A dictionary data structure associates each item with a key
This association is commonly referred to as key-value pairs
An item is retrieved by searching for its key rather than the item or some index value
The two types of hashing data structures we study are
1. Hashtable
2. Hashmap
Each behave the same way with two distinct differences
1. hashmaps allow null keys and multiple null values
2. hashtables are thread safe while hashmaps are not
Please note that these particular implementations are for Java’s built-in types and other languages may differ

Hashtables

Hashtables are dictionaries in which the key for an item is used to compute the array index where the item resides
The function that maps the key to an array index is called the hash function
The integer produced by the hash function is called a hash code
Ideally the running time to add, retrieve, or remove an item is \(O(1)\)

\[ F(X_{object})_{\text{hash function}} \rightarrow Y_{\text{hash code}} \]

Hashtable Example

Suppose we have a hash function we’ll call \(H(key)\)

Key	Hash Code	Value
“555-0001”	\(H(key) = 1\)	“100 Elm Road”
“555-1214”	\(H(key) = 4\)	“150 Main Street”
“555-9998”	\(H(key) = 6\)	“999 Kanto Drive”

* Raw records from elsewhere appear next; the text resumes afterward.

/-! ## An acknowledge is a result -/

/-- Settles O30: both next states are RACK's of O23, with the level that the script gives. -/
theorem nackLeavesTheStateOfAnAck : Obligations.NackLeavesTheStateOfAnAck := by
  intro s rest hready
  obtain ⟨-, hrack⟩ := rackResult
  have hack := hrack { s with envScript := ACK :: rest } hready
  have hnack := hrack { s with envScript := NACK :: rest } hready
  refine ⟨_, _, hack, hnack, rfl, rfl, rfl, ?_⟩
  rw [List.map_append, List.map_append]
  rfl

/-! ## The completion cycle -/

@[simp] theorem State.acceptInstr_res (s : State) (i : Instr) : (s.acceptInstr i).res = s.res := by
  cases i <;> rfl

@[simp] theorem State.acceptInstr_rspValid (s : State) (i : Instr) : (s.acceptInstr i).rspValid = false := by
  cases i <;> rfl

/-- Settles O55: the edge is an accepting edge like any other, and acceptance ends the pulse and leaves `res` alone. -/
theorem completionCycleAcceptsTheNextCommand : Obligations.CompletionCycleAcceptsTheNextCommand := by
  intro s w i hready _ hdec t
  have ht : t = s.idle.acceptInstr i := State.edge_accept hready hdec
  have haccept := acceptInstr_frame i s.idle
  rw [ht]
  exact ⟨haccept.busy, haccept.op, State.acceptInstr_rspValid _ i, State.acceptInstr_res _ i, haccept.lines,
    haccept.trace⟩

/-! ## The length of a wait -/

theorem State.countEdge_idle (clk : Nat) (s : State) : s.idle.countEdge clk = (s.countEdge clk).idle := by
  simp only [State.countEdge, apply_ite State.idle, ← State.advance_idle]
  rfl

/-- An edge of a wait leaves both pulses at 0. -/
theorem State.busyEdge_waiting (clk : Nat) {s : State} (hd : s.dly ≠ 0#12) :
    s.busyEdge clk = (s.busyEdge clk).idle := by
  have hcount : s.busyEdge clk = s.idle.countEdge clk := if_neg hd
  rw [hcount, State.countEdge_idle]
  rfl

/-- `Reaches` leaves the two pulses open; when the last edge is one of a wait they are 0. -/
theorem Reaches.busyEdges_eq {clk n : Nat} {s t : State} (h : Reaches clk (n + 1) s t)
    (hd : (State.busyEdges clk n s).dly ≠ 0#12) : State.busyEdges clk (n + 1) s = t.idle := by
  rw [← h, busyEdges_add]
  exact State.busyEdge_waiting clk hd

section
variable {clk : Nat} {s : State}

/-- A wait with `d` microseconds and `p` cycles left is not over before its last edge, the one after
`(d - 1) × clk + p` edges. -/
theorem Reaches.withinWait {n p : Nat} {d : HalfCycle} (hd : d ≠ 0#12) (hn : n ≤ (d.toNat - 1) * clk + p) :
    ∃ d' p', d' ≠ 0#12 ∧ Reaches clk n (s.counting d p) (s.counting d' p') := by
  induction n generalizing d p with
  | zero => exact ⟨d, p, hd, .refl clk _⟩
  | succ n ih =>
    rw [Nat.add_comm n 1]
    cases p with
    | succ p =>
      obtain ⟨d', p', hd', hrest⟩ := ih hd (p := p) (by omega)
      exact ⟨d', p', hd', (Reaches.cycle clk s p hd).trans hrest⟩
    | zero =>
      cases hk : d.toNat - 1 with
      | zero => simp [hk] at hn
      | succ k =>
        have hnext : d - 1#12 ≠ 0#12 := by bv_omega
        have hpred : (d - 1#12).toNat - 1 = k := by bv_omega
        rw [hk, Nat.succ_mul] at hn
        obtain ⟨d', p', hd', hrest⟩ := ih hnext (p := clk - 1) (by rw [hpred]; omega)
        exact ⟨d', p', hd', (Reaches.nextMicrosecond clk s hd hnext).trans hrest⟩

variable (hhc : s.halfCycleUs ≠ 0#12)
include hhc

/-- A started wait lasts `half_cycle_us × CLK_PER_US` edges at least. -/
theorem Reaches.withinStartedWait {n : Nat} (hn : n < s.halfCycleUs.toNat * clk) :
    ∃ d p, d ≠ 0#12 ∧ Reaches clk n (s.startWait clk) ((s.startWait clk).counting d p) := by
  refine Reaches.withinWait (s := s.startWait clk) (p := clk - 1) hhc ?_
  obtain ⟨k, hk⟩ : ∃ k, s.halfCycleUs.toNat = k + 1 := Nat.exists_eq_succ_of_ne_zero (by bv_omega)
  rw [hk, Nat.succ_mul] at hn
  rw [hk, Nat.add_sub_cancel]
  omega

/-- Before its last edge a started wait goes on. -/
theorem State.busyEdges_startWait_dly {n : Nat} (hn : n < s.halfCycleUs.toNat * clk) :
    (State.busyEdges clk n (s.startWait clk)).dly ≠ 0#12 := by
  obtain ⟨d, p, hd, hreach⟩ := Reaches.withinStartedWait hhc hn
  have hdly : (State.busyEdges clk n (s.startWait clk)).dly = d := congrArg State.dly hreach
  rwa [hdly]

/-- What is reached at an edge of a started wait, its last one included, is reached with both pulses at 0. -/
theorem Reaches.busyEdges_startWait_eq {n : Nat} {t : State} (h : Reaches clk n (s.startWait clk) t) (hpos : 0 < n)
    (hn : n ≤ s.halfCycleUs.toNat * clk) : State.busyEdges clk n (s.startWait clk) = t.idle := by
  obtain ⟨m, rfl⟩ := Nat.exists_eq_succ_of_ne_zero hpos.ne'
  exact h.busyEdges_eq (State.busyEdges_startWait_dly hhc hn)

end

/-- Settles O53: until its last edge only the counter moves; at the last edge the counter is 0 and the position moves
on. -/
theorem waitLastsHalfCycleTimesClock : Obligations.WaitLastsHalfCycleTimesClock := by
  intro clk s hclk _ hhc
  refine ⟨fun n hpos hn => ?_, ?_⟩
  · obtain ⟨d, p, hd, hreach⟩ := Reaches.withinStartedWait hhc hn
    exact ⟨d, p, hd, hreach.busyEdges_startWait_eq hhc hpos hn.le⟩
  · have hlength : 0 < s.halfCycleUs.toNat * clk := Nat.mul_pos (by bv_omega) hclk
    have hend := Reaches.elapse clk (s.startWait clk) hclk hhc
    exact (hend.busyEdges_startWait_eq hhc hlength le_rfl).trans (State.advance_idle _).symm

/-! ## Timing only -/

/-- `s` with another half-cycle. -/
def State.withHalfCycle (h : HalfCycle) (s : State) : State := { s with halfCycleUs := h }

section
variable (h : HalfCycle) (s : State)

theorem rdbLead_withHalfCycle : rdbLead (s.withHalfCycle h) = (rdbLead s).withHalfCycle h := by
  rw [rdbLead, rdbLead, apply_ite (State.withHalfCycle h)]
  rfl

/-- A whole wait leaves no trace of its length, so no steps do. -/
theorem operationSteps_withHalfCycle (i : Instr) :
    operationSteps i (s.withHalfCycle h) = (operationSteps i s).withHalfCycle h := by
  cases i with
  | wrb data =>
    simp only [operationSteps, wrbSteps_eq]
    rfl
  | rdb =>
    simp only [operationSteps, rdbSteps, rdbLead_withHalfCycle]
    exact List.foldl_hom (State.withHalfCycle h) fun _ _ => rfl
  | _ => rfl

theorem afterSteps_withHalfCycle {i : Instr} (hi : ∀ sda scl hc, i ≠ .begin sda scl hc) :
    (s.withHalfCycle h).afterSteps i = (s.afterSteps i).withHalfCycle h := by
  have haccept : (s.withHalfCycle h).acceptInstr i = (s.acceptInstr i).withHalfCycle h := by
    cases i with
    | begin sda scl hc => exact absurd rfl (hi sda scl hc)
    | _ => rfl
  rw [State.afterSteps, haccept, operationSteps_withHalfCycle, State.afterSteps]

/-- Two BEGINs that differ in their half-cycle only differ after their steps in that register only. -/
theorem afterSteps_begin_withHalfCycle (sda scl : Byte) (hc : HalfCycle) :
    s.afterSteps (.begin sda scl h) = (s.afterSteps (.begin sda scl hc)).withHalfCycle h := by
  have haccept : s.acceptInstr (.begin sda scl h) = (s.acceptInstr (.begin sda scl hc)).withHalfCycle h := rfl
  rw [State.afterSteps, haccept]
  exact operationSteps_withHalfCycle h _ (.begin sda scl hc)

end

/-- Settles O31: acceptance, the steps and completion commute with a change of the half-cycle, and BEGIN's acceptance
makes such a change. -/
theorem halfCycleIsOnlyTiming : Obligations.HalfCycleIsOnlyTiming := by
  refine ⟨fun i s h hready hi => ⟨_, exec_ready i s hready, ?_⟩, fun s sda scl hc h hready =>
    ⟨_, exec_ready _ s hready, ?_⟩⟩
  · rw [← State.withHalfCycle, exec_ready i (s.withHalfCycle h) hready, afterSteps_withHalfCycle h s hi]
    rfl
  · rw [exec_ready _ s hready, afterSteps_begin_withHalfCycle h s sda scl hc]
    rfl

end Sys2Proof.Machine
end

section
/-! PROOF. Reset (70_reset_and_hazards.md R180 to R184), and the configuration that the first BEGIN after it gives and
every later step keeps (R185, 93_implementation_defined.md U2, U3). -/

namespace Sys2Proof.Machine

/-! ## Configuration -/

/-- Before the first BEGIN the model refuses every other command. -/
theorem State.refuses_before_begin {s : State} {i : Instr} (hconf : s.configured = false)
    (hi : ∀ sda scl hc, i ≠ .begin sda scl hc) : s.refuses i = some (.beforeBegin i) := by
  cases i with
  | begin sda scl hc => exact absurd rfl (hi sda scl hc)
  | _ => simp [State.refuses, Instr.wellFormed, mayComeFirst, hconf]

/-- The contract for a command other than BEGIN is a configured block. -/
theorem State.inContract_eq_configured {i : Instr} (hi : ∀ sda scl hc, i ≠ .begin sda scl hc) (s : State) :
    s.inContract i = s.configured := by
  cases i with
  | begin sda scl hc => exact absurd rfl (hi sda scl hc)
  | _ => rfl

/-- A BEGIN configures the block with its own half-cycle; every other operation keeps the configuration. -/
theorem exec_configuration_cases (i : Instr) {s : State} (hready : s.busy = false) :
    ∃ t, exec i s = .next t ∧
      ((∃ sda scl hc, i = .begin sda scl hc ∧ t.configured = true ∧ t.halfCycleUs = hc) ∨
       ((∀ sda scl hc, i ≠ .begin sda scl hc) ∧ t.configured = s.configured ∧ t.halfCycleUs = s.halfCycleUs)) := by
  have hsteps := operationSteps_frame i (s.acceptInstr i)
  refine ⟨_, exec_ready i s hready, ?_⟩
  by_cases hi : ∀ sda scl hc, i ≠ .begin sda scl hc
  · exact .inr ⟨hi, hsteps.configured.trans ((acceptInstr_frame i s).configured hi),
      hsteps.halfCycleUs.trans (acceptInstr_halfCycleUs hi s)⟩
  · push Not at hi
    obtain ⟨sda, scl, hc, rfl⟩ := hi
    exact .inl ⟨sda, scl, hc, rfl, hsteps.configured, hsteps.halfCycleUs⟩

Mapping phone number (key) to array indices which is where the value will be stored

Index	Value
0	null
1	“100 Elm Road”
2	null
3	null
4	“150 Main Street”
5	null
6	“999 Kanto Drive”
7	null

Hashtable Definition

public interface HashTable<K, V> { 
  public boolean add(K key, V value);
  public boolean remove(K key);
  public V get(K key);
  public boolean containsKey(K key);
  public boolean containsValue(V value);
  public List<K> keyList();
  public List<V> valueList();
  public void clear();
  public int size();
  public boolean isEmpty();
}

Note the two generics K and V
K is the type of the key and V is the type of the value
The key-value pairs can be of different types

Notes on Hashtables

Unlike array-based lists when an item is added or removed it is not necessary to shift other items in a hashtable, gaps are premitted
Ideally the array should be the same size as the number of items it contains to ensure efficient use of space
A hash function that maps each search key into a unique integer is called a perfect hash function

Note

Perfect hash functions are not possible due to the pigeon hole principle

Computing Hash Codes

Whether for hashtables/maps or hashsets a hashing data structure requires the ability to compute hash codes
If keys are integers then they can be used directly
If the keys are arbitrary objects (such as a String) then they have to be mapped by the hash function to a non-negative integer as a valid array index

Example Hash Function

Suppose we wanted to convert a String to a hash code
We observe that characters have a Unicode value that we can use
Our first instinct might be to sum these values

public int stringHashFunction(String s) {
    int hashCode = 0;
    for(char c : s.toCharArray()) {
        hashCode += c;
    }
    return hashCode;
}

If we call this function using the string “data structures” we get
- “data structures” = 1566

Example Hash Function Cont.

The hash function in the previous slide is not a very good one
Suppose we used the same function to map the following string
- “saturated crust” = 1566
We get the same exact hash code for a clearly different String
This is known as a hash collision and is something we want to make sure happens infrequently
- Hash collisions occur when two unique objects produces the same hash code

Example Hash Function Cont.

A better approach might be to multiply each character with it’s position in the string starting with 1

public int stringHashFunction(String s) {
    int hashCode = 0;
    int position = 1;
    for(char c : s.toCharArray()) {
        hashCode += c * position;
        position += 1;
    }
    return hashCode;
}

Now the string “data structures” and “saturated crust” becomes
- “data structures” = 12948
- “saturated crust” = 12445
While not perfect, it is harder to accidentally get hash collisions

Map Hash Code to Index

What if the hash function produces a hash code that is too large to be a valid index?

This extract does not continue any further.